Dave Paradi wrote a blog post about using Microsoft Live Meeting for the first time and running into slide conversion problems. He concluded that showing slides via screen share rather than upload is the way to go. I wrote a comment adding that Live Meeting has a little-publicized restriction preventing certain audience members from seeing animations in your PowerPoint, which the presenter may not even realize. Dave seemed to think that this put the last nail in the coffin for uploading slides.

I am not so quick to concede the slide display war to screen sharing. Let’s look at advantages and disadvantages to uploading vs. sharing:

1) Fidelity. Screen sharing is the clear winner. Every technology that uploads slides has to convert them from native PowerPoint to another format. In the process, strange things may happen. Color gradients and image fills can get messed up. Embedded fonts are almost always casualties… Anything that the conversion programmer considers “nonstandard” (or doesn’t have a license for) may get turned into another font. With screen sharing, you run your PowerPoint in PowerPoint. About the only problem I have seen is with conferencing technologies that reduce the color palette to boost performance. That can produce pixelated or blotchy images and bad display of gradient fills.
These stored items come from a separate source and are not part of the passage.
-- ==== Sys2Proof/Laws/Samples.lean ====
section
/-! SUPPORT. What prediction and reconstruction do: they write samples of the current frame and raise
causes, and leave every other field alone; and a row of writes at distinct indices reads back as
written. -/

namespace Sys2Proof.Machine

/-! ### Nothing but samples and causes -/

/-- The two states differ in samples and raised causes only. -/
def Video.SamplesOnly (v w : Video) : Prop :=
  w = { v with
    fb0 := w.fb0, fb1 := w.fb1, fb2 := w.fb2, verr := w.verr, verrcnt := w.verrcnt, raised := w.raised }

theorem Video.SamplesOnly.br {v w : Video} (h : v.SamplesOnly w) : w.br = v.br := by rw [h]
theorem Video.SamplesOnly.hasSequenceHeader {v w : Video} (h : v.SamplesOnly w) : w.hasSequenceHeader = v.hasSequenceHeader := by rw [h]
theorem Video.SamplesOnly.width {v w : Video} (h : v.SamplesOnly w) : w.width = v.width := by rw [h]
theorem Video.SamplesOnly.height {v w : Video} (h : v.SamplesOnly w) : w.height = v.height := by rw [h]
theorem Video.SamplesOnly.aspectRatioIndex {v w : Video} (h : v.SamplesOnly w) : w.aspectRatioIndex = v.aspectRatioIndex := by rw [h]
theorem Video.SamplesOnly.pictureRateIndex {v w : Video} (h : v.SamplesOnly w) : w.pictureRateIndex = v.pictureRateIndex := by rw [h]
theorem Video.SamplesOnly.bitRate {v w : Video} (h : v.SamplesOnly w) : w.bitRate = v.bitRate := by rw [h]
theorem Video.SamplesOnly.framerate {v w : Video} (h : v.SamplesOnly w) : w.framerate = v.framerate := by rw [h]
theorem Video.SamplesOnly.mbWidth {v w : Video} (h : v.SamplesOnly w) : w.mbWidth = v.mbWidth := by rw [h]
theorem Video.SamplesOnly.mbHeight {v w : Video} (h : v.SamplesOnly w) : w.mbHeight = v.mbHeight := by rw [h]
theorem Video.SamplesOnly.mbSize {v w : Video} (h : v.SamplesOnly w) : w.mbSize = v.mbSize := by rw [h]
theorem Video.SamplesOnly.lumaWidth {v w : Video} (h : v.SamplesOnly w) : w.lumaWidth = v.lumaWidth := by rw [h]
theorem Video.SamplesOnly.lumaHeight {v w : Video} (h : v.SamplesOnly w) : w.lumaHeight = v.lumaHeight := by rw [h]
theorem Video.SamplesOnly.chromaWidth {v w : Video} (h : v.SamplesOnly w) : w.chromaWidth = v.chromaWidth := by rw [h]
theorem Video.SamplesOnly.chromaHeight {v w : Video} (h : v.SamplesOnly w) : w.chromaHeight = v.chromaHeight := by rw [h]
theorem Video.SamplesOnly.intraQuantMatrix {v w : Video} (h : v.SamplesOnly w) : w.intraQuantMatrix = v.intraQuantMatrix := by rw [h]
theorem Video.SamplesOnly.nonIntraQuantMatrix {v w : Video} (h : v.SamplesOnly w) : w.nonIntraQuantMatrix = v.nonIntraQuantMatrix := by rw [h]
theorem Video.SamplesOnly.startCode {v w : Video} (h : v.SamplesOnly w) : w.startCode = v.startCode := by rw [h]
theorem Video.SamplesOnly.pictureType {v w : Video} (h : v.SamplesOnly w) : w.pictureType = v.pictureType := by rw [h]
theorem Video.SamplesOnly.mf {v w : Video} (h : v.SamplesOnly w) : w.mf = v.mf := by rw [h]
theorem Video.SamplesOnly.mb {v w : Video} (h : v.SamplesOnly w) : w.mb = v.mb := by rw [h]
theorem Video.SamplesOnly.quantizerScale {v w : Video} (h : v.SamplesOnly w) : w.quantizerScale = v.quantizerScale := by rw [h]
theorem Video.SamplesOnly.sliceBegin {v w : Video} (h : v.SamplesOnly w) : w.sliceBegin = v.sliceBegin := by rw [h]
theorem Video.SamplesOnly.macroblockAddress {v w : Video} (h : v.SamplesOnly w) : w.macroblockAddress = v.macroblockAddress := by rw [h]
theorem Video.SamplesOnly.mbRow {v w : Video} (h : v.SamplesOnly w) : w.mbRow = v.mbRow := by rw [h]
theorem Video.SamplesOnly.mbCol {v w : Video} (h : v.SamplesOnly w) : w.mbCol = v.mbCol := by rw [h]
theorem Video.SamplesOnly.macroblockType {v w : Video} (h : v.SamplesOnly w) : w.macroblockType = v.macroblockType := by rw [h]
theorem Video.SamplesOnly.macroblockIntra {v w : Video} (h : v.SamplesOnly w) : w.macroblockIntra = v.macroblockIntra := by rw [h]
theorem Video.SamplesOnly.cbp {v w : Video} (h : v.SamplesOnly w) : w.cbp = v.cbp := by rw [h]
theorem Video.SamplesOnly.dcPredictor {v w : Video} (h : v.SamplesOnly w) : w.dcPredictor = v.dcPredictor := by rw [h]
theorem Video.SamplesOnly.blockData {v w : Video} (h : v.SamplesOnly w) : w.blockData = v.blockData := by rw [h]
theorem Video.SamplesOnly.cur {v w : Video} (h : v.SamplesOnly w) : w.cur = v.cur := by rw [h]
theorem Video.SamplesOnly.fwd {v w : Video} (h : v.SamplesOnly w) : w.fwd = v.fwd := by rw [h]
theorem Video.SamplesOnly.bwd {v w : Video} (h : v.SamplesOnly w) : w.bwd = v.bwd := by rw [h]
theorem Video.SamplesOnly.hasReferenceFrame {v w : Video} (h : v.SamplesOnly w) : w.hasReferenceFrame = v.hasReferenceFrame := by rw [h]
theorem Video.SamplesOnly.noDelay {v w : Video} (h : v.SamplesOnly w) : w.noDelay = v.noDelay := by rw [h]
theorem Video.SamplesOnly.framesDecoded {v w : Video} (h : v.SamplesOnly w) : w.framesDecoded = v.framesDecoded := by rw [h]
theorem Video.SamplesOnly.time {v w : Video} (h : v.SamplesOnly w) : w.time = v.time := by rw [h]
theorem Video.SamplesOnly.outFrame {v w : Video} (h : v.SamplesOnly w) : w.outFrame = v.outFrame := by rw [h]
theorem Video.SamplesOnly.pos {v w : Video} (h : v.SamplesOnly w) : w.pos = v.pos := by rw [h]
theorem Video.SamplesOnly.temp {v w : Video} (h : v.SamplesOnly w) : w.temp = v.temp := by rw [h]
theorem Video.SamplesOnly.increment {v w : Video} (h : v.SamplesOnly w) : w.increment = v.increment := by rw [h]
theorem Video.SamplesOnly.block {v w : Video} (h : v.SamplesOnly w) : w.block = v.block := by rw [h]
theorem Video.SamplesOnly.coefficientPos {v w : Video} (h : v.SamplesOnly w) : w.coefficientPos = v.coefficientPos := by rw [h]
2) Animations and transitions. Quite a few upload-oriented conferencing systems convert slides to static images – JPG or something similar. This eliminates animation effects, builds, and transition effects from slide to slide. I don’t like telling guest speakers they have to redesign their presentation to suit the limitations of our software. But screen sharing is usually awful at any animation involving movement. It can handle a simple appear/disappear, but I don’t know of ANY screen sharing technology that can guarantee or even hope for a smooth display of scrolling, fly-ins, wipes, and other effects. My favorite for handling animations is a really good converter that works at keeping up with the latest versions of PowerPoint. Note that most conferencing products do NOT support slide transitions. A few go the extra step in their conversion process.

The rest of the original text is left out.